Originally published at: https://peakprosperity.com/stocks-say-everything-is-awesome-while-bonds-sneak-out-the-back-door/
Be warned: Trump and Bessent are serious about rapidly reforming the global economic order. While a lot of good things could come from their efforts, it’s also true that a lot could go wrong.
For example, Japan seems to be losing control of its bond market, which could mean that the yen carry trade is blowing up, which could reverse market liquidity and possibly trigger a crash.
While the global long-dated 30-year bond market is weak across all countries, Japan stands out (in red below) as veering sharply higher.
(Source)
Say what you will, but long bond yields screaming higher isn’t a positive development for over-leveraged economies.
In this week’s podcast, Paul Kiker and I also discussed the Federal Reserve’s role in inflating bubbles, which has led to a significant wealth gap in the U.S., where 10% of families own ~67% of the wealth. This wealth disparity, we noted, isn’t due to hard work alone but largely because of the Fed’s policies that favor the rich.
The conversation shifted to the recent market dynamics, where despite higher tariffs and increased costs, there has been an unexpected surge in stock prices. This doesn’t align with traditional economic theory, where higher costs should lead to lower demand and economic slowdown. However, the market seems to be driven by the expectation that the Fed will intervene, a behavior we’ve seen repeatedly.

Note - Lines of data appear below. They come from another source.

/-- Back-EMF (05 R123, R124). The sector in which tracking starts while none is known is a free value (log 14), not spoken of here;
that the divisions drop their remainder and that d is +1 at BSPD 0 are the model's choices (log 33). -/
def Obligations.BackEmfIsTracked : Prop :=
  ∀ (s : State) (h : Hdr) (l : Lane) (n : Nat), l = s.arrive h → l.Sound h.lane → l.awake = true → n < 6 →
    (l.sect n ≠ 1 → l.sect n ≠ 2 → exec (.bemfEvaluate h n) s = .next (s.after h l) ∧ exec (.zcMiss h n) s = .next (s.after h l)) ∧
    (∀ rs zent ts, l.enabled n = true → (l.sect n = 1 ∨ l.sect n = 2) → (l.axis n).rs.isSome = true →
      zent = l.fld (Reg.CM_BEMF n) 11 5 → ts = l.resAt 1 zent - 44 → (l.axis n).rsAt (16 * ts) = some rs →
      (l.resAt 1 zent = 0 ∨ (∃ b, (l.axis n).lastBound (16 * ts) = some b ∧ 16 * ts < b + 16 * l.fld (Reg.CM_BEMF n) 0 11) →
        exec (.bemfEvaluate h n) s = .next (s.after h l)) ∧
      (l.resAt 1 zent ≠ 0 → (∀ b, (l.axis n).lastBound (16 * ts) = some b → b + 16 * l.fld (Reg.CM_BEMF n) 0 11 ≤ 16 * ts) →
        let x := 2 * l.resVal (patF rs + 1) zent - l.resVal ((patHL rs).1 + 1) zent - l.resVal ((patHL rs).2 + 1) zent
        ((l.axis n).bemf.prev = none → ∃ m, exec (.bemfEvaluate h n) s = .next (s.after h m) ∧ m = { l with cm := m.cm } ∧
          m.axis n = { l.axis n with bemf := { (l.axis n).bemf with prev := some (ts, x) } } ∧ ∀ j, j ≠ n → m.axis j = l.axis j) ∧
        (∀ tp xp tz, (l.axis n).bemf.prev = some (tp, xp) → rs % 2 = 1 → 0 ≤ (l.axis n).bspd → xp < 0 → 0 ≤ x →
          tz = 16 * tp + 16 * (ts - tp) * xp.natAbs / (xp.natAbs + x.natAbs) →
          ((l.axis n).bemf.tzc = none → ∃ m, exec (.bemfEvaluate h n) s = .next (s.after h m) ∧ m = { l with cm := m.cm } ∧
            (m.axis n).bemf.tzc = some tz ∧ (m.axis n).rs = (l.axis n).rs ∧ (m.axis n).locked = (l.axis n).locked) ∧
          (∀ z, (l.axis n).bemf.tzc = some z → z < tz → ∃ m, exec (.bemfEvaluate h n) s = .next (s.after h m) ∧
            (m.axis n).bemf.tzc = some tz ∧ (m.axis n).bemf.tzz = tz - z ∧ (m.axis n).bemf.miss = 0 ∧
            (m.axis n).bspd = rdiv (250000000 * 256 * 16) (tz - z) ∧ m.ig = l.ig ∧ m.die = l.die)))) ∧
    ((l.sect n = 1 ∨ l.sect n = 2) → (l.axis n).bemf.tzz ≠ 0 →
      ((l.axis n).bemf.lastB + (l.axis n).bemf.tzz ≤ 16 * l.now → ∃ m, exec (.zcMiss h n) s = .next (s.after h m) ∧
        m.flagged (Reg.CM_STATUS n) Bit.CM_ZC_MISS = true ∧ (m.axis n).bemf.miss = (l.axis n).bemf.miss + 1 ∧
        (m.axis n).bemf.good = 0 ∧
        ((l.sect n = 2 ∧ (l.axis n).fallback = false) ∨ (l.axis n).rs = none →
          (m.axis n).bemf.lastB = (l.axis n).bemf.lastB + (l.axis n).bemf.tzz) ∧
        (∀ rs, (l.axis n).rs = some rs → (l.sect n = 1 ∨ (l.axis n).fallback = true) →
          (l.axis n).rsAt (16 * (l.now + 560)) ≠ some ((rs + (if (l.axis n).bspd < 0 then 5 else 1)) % 6) →
          (m.axis n).bemf.lastB = 16 * (l.now + 560) ∧ m.flagged (Reg.CM_STATUS n) Bit.CM_SECT_LATE = true) ∧
        (max 1 (l.fld (Reg.CM_BEMF n) 20 4) ≤ (l.axis n).bemf.miss + 1 → (m.axis n).locked = false) ∧ m.ig = l.ig ∧ m.die = l.die) ∧
      (16 * l.now < (l.axis n).bemf.lastB + (l.axis n).bemf.tzz → exec (.zcMiss h n) s = .next (s.after h l)))

/-- Commands of the axes and the coefficient banks (05 R129, 06 R147, R148, R153). -/
def Obligations.StartsStopsAndBanks : Prop :=
  ∀ (s : State) (h : Hdr) (l : Lane) (q : Requester) (n : Nat), l = s.arrive h → l.Sound h.lane → l.reaches q = true → n < 6 →
    (l.keyOf q = true →
      (l.enabled n = true → (l.safetyOf n).safe = false → l.isActive = true → (l.axis n).drive = false →
        ∃ m, exec (.cmStart h q n) s = .next (s.after h m) ∧ m = { l with sys := m.sys, regs := m.regs, cm := m.cm } ∧
          m.keyOf q = false ∧ m.axis n = { l.axis n with starts := (l.axis n).starts ++ [none] } ∧ ∀ j, j ≠ n → m.axis j = l.axis j) ∧
      (l.enabled n = true → (l.safetyOf n).safe = true → l.isActive = true → ∃ m, exec (.cmStart h q n) s = .next (s.after h m) ∧
        m = { l with sys := m.sys, regs := m.regs, status := m.status, hr := m.hr } ∧ m.keyOf q = false ∧
        m.flagged (Reg.SF_STATUSN n) Bit.SFN_START_BLOCKED = true) ∧
      (l.isActive = false → ∃ m, exec (.cmStart h q n) s = .next (s.after h m) ∧
        m = { l with sys := m.sys, regs := m.regs } ∧ m.keyOf q = false) ∧
      (∃ m, exec (.leZero h q n) s = .next (s.after h m) ∧ m = { l with sys := m.sys, regs := m.regs, le := m.le } ∧
        m.keyOf q = false ∧ m.loopOf n = { l.loopOf n with zero := true } ∧ ∀ j, j ≠ n → m.loopOf j = l.loopOf j) ∧
      (∀ v, ∃ m, exec (.leBankWrite h n ⟨q, v, 0xF⟩) s = .next (s.after h m) ∧ m = { l with sys := m.sys, regs := m.regs } ∧
        m.keyOf q = false ∧ m.fld (Reg.LE_BANK n) 0 1 = field v 0 1) ∧
      ((l.axis n).drive = true → (l.axis n).stopAt = none → l.isActive = true → ∀ t, l.nextStart n (l.now + 700) = some t →
        ∃ m, exec (.cmStop h q n) s = .next (s.after h m) ∧ (m.axis n).stopAt = some t ∧ (m.axis n).drive = true ∧ m.keyOf q = false ∧
          m.ig = l.ig ∧ m.die = l.die) ∧
      ((l.axis n).drive = false → ∃ m, exec (.cmStop h q n) s = .next (s.after h m) ∧ m.keyOf q = false ∧ m.port = l.port ∧
        (m.axis n).drive = false)) ∧
    (∀ v k b w, k = l.fld Reg.LE_WSEL 24 3 → b = l.fld Reg.LE_WSEL 16 1 → w = l.fld Reg.LE_WSEL 0 8 → k < 6 → w < 0x56 →
      fwf (fun _ => (0 : Word)) l.le.banks = true →
      ((l.axis k).drive = false ∨ (b ≠ l.fld (Reg.LE_BANK k) 0 1 ∧ b ≠ (l.loopOf k).bank) →
        ∃ m, exec (.leWindowWrite h ⟨q, v, 0xF⟩) s = .next (s.after h m) ∧ m = { l with sys := m.sys, le := m.le } ∧ m.keyOf q = false ∧
          m.coefWord k b w = bankKeep w v ∧ m.bankEmpty k b = false ∧ m.le.axis = l.le.axis ∧
          ∀ k' b' w', (k', b', w') ≠ (k, b, w) → k' < 6 → b' < 2 → w' < 256 → m.coefWord k' b' w' = l.coefWord k' b' w') ∧
      ((l.axis k).drive = true → (b = l.fld (Reg.LE_BANK k) 0 1 ∨ b = (l.loopOf k).bank) →
        ∃ m, exec (.leWindowWrite h ⟨q, v, 0xF⟩) s = .next (s.after h m) ∧
          m = { l with sys := m.sys, status := m.status, hr := m.hr } ∧ m.keyOf q = false ∧
          m.flagged Reg.LE_GSTATUS Bit.LEG_WIN_REFUSED = true))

Moreover, we discussed the global economic shifts, particularly Japan’s struggle with its debt-to-GDP ratio and the potential for a reset in U.S. foreign relations, especially with Saudi Arabia, aiming for more cooperative and less dictatorial engagements.
Lastly, we emphasized the importance of understanding these risks and maintaining a strategy that isn’t swayed by emotional reactions to market swings. The current environment requires vigilance and a long-term perspective, especially as we navigate through these uncharted economic waters. Remember, investing should be based on a plan, not on emotions. Stay informed, stay cautious, and keep your financial health in check.